→ Data:
--- START ---

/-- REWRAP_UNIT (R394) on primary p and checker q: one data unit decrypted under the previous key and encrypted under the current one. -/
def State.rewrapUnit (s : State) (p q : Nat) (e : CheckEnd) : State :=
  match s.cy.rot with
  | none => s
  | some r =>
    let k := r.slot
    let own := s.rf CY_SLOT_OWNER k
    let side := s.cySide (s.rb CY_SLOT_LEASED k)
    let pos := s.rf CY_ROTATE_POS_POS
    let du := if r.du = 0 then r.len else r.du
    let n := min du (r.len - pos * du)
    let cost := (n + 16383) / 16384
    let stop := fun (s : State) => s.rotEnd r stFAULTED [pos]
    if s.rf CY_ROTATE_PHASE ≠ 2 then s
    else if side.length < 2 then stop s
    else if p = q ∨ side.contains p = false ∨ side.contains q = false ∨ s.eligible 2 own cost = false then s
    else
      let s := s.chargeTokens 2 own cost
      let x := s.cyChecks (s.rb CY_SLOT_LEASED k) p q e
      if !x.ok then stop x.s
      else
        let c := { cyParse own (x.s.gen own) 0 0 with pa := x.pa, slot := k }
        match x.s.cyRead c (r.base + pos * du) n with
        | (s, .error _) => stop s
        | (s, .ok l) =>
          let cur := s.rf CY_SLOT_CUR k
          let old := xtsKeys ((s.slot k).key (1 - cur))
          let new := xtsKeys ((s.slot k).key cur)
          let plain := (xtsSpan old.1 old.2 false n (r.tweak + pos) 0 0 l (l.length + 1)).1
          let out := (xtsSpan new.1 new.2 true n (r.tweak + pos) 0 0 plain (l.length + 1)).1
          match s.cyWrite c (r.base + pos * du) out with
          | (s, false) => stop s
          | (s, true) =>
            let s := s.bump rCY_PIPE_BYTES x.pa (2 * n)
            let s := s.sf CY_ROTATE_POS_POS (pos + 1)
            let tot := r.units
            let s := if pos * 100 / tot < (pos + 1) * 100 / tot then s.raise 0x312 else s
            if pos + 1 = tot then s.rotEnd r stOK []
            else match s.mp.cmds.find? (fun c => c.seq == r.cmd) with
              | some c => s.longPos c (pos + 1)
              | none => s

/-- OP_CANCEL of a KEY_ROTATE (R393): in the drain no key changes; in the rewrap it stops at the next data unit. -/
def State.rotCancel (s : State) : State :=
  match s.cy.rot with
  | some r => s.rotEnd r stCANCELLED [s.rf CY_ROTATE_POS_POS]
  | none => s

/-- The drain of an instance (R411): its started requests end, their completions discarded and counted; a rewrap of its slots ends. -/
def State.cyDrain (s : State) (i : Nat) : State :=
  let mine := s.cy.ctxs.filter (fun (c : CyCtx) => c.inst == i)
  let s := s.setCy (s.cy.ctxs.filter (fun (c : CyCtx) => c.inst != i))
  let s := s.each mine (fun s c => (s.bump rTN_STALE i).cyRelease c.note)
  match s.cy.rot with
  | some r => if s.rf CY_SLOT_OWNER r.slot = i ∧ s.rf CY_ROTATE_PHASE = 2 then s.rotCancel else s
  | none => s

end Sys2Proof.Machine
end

--- END ---

→ Task details:
Only the lines above starting at the line that holds "let side := s.cySide" and ending at the line that holds "else if side.length < 2 then stop s" are to be repeated, exactly and in full.

→ Final answer:
    let side := s.cySide (s.rb CY_SLOT_LEASED k)
    let pos := s.rf CY_ROTATE_POS_POS
    let du := if r.du = 0 then r.len else r.du
    let n := min du (r.len - pos * du)
    let cost := (n + 16383) / 16384
    let stop := fun (s : State) => s.rotEnd r stFAULTED [pos]
    if s.rf CY_ROTATE_PHASE ≠ 2 then s
    else if side.length < 2 then stop s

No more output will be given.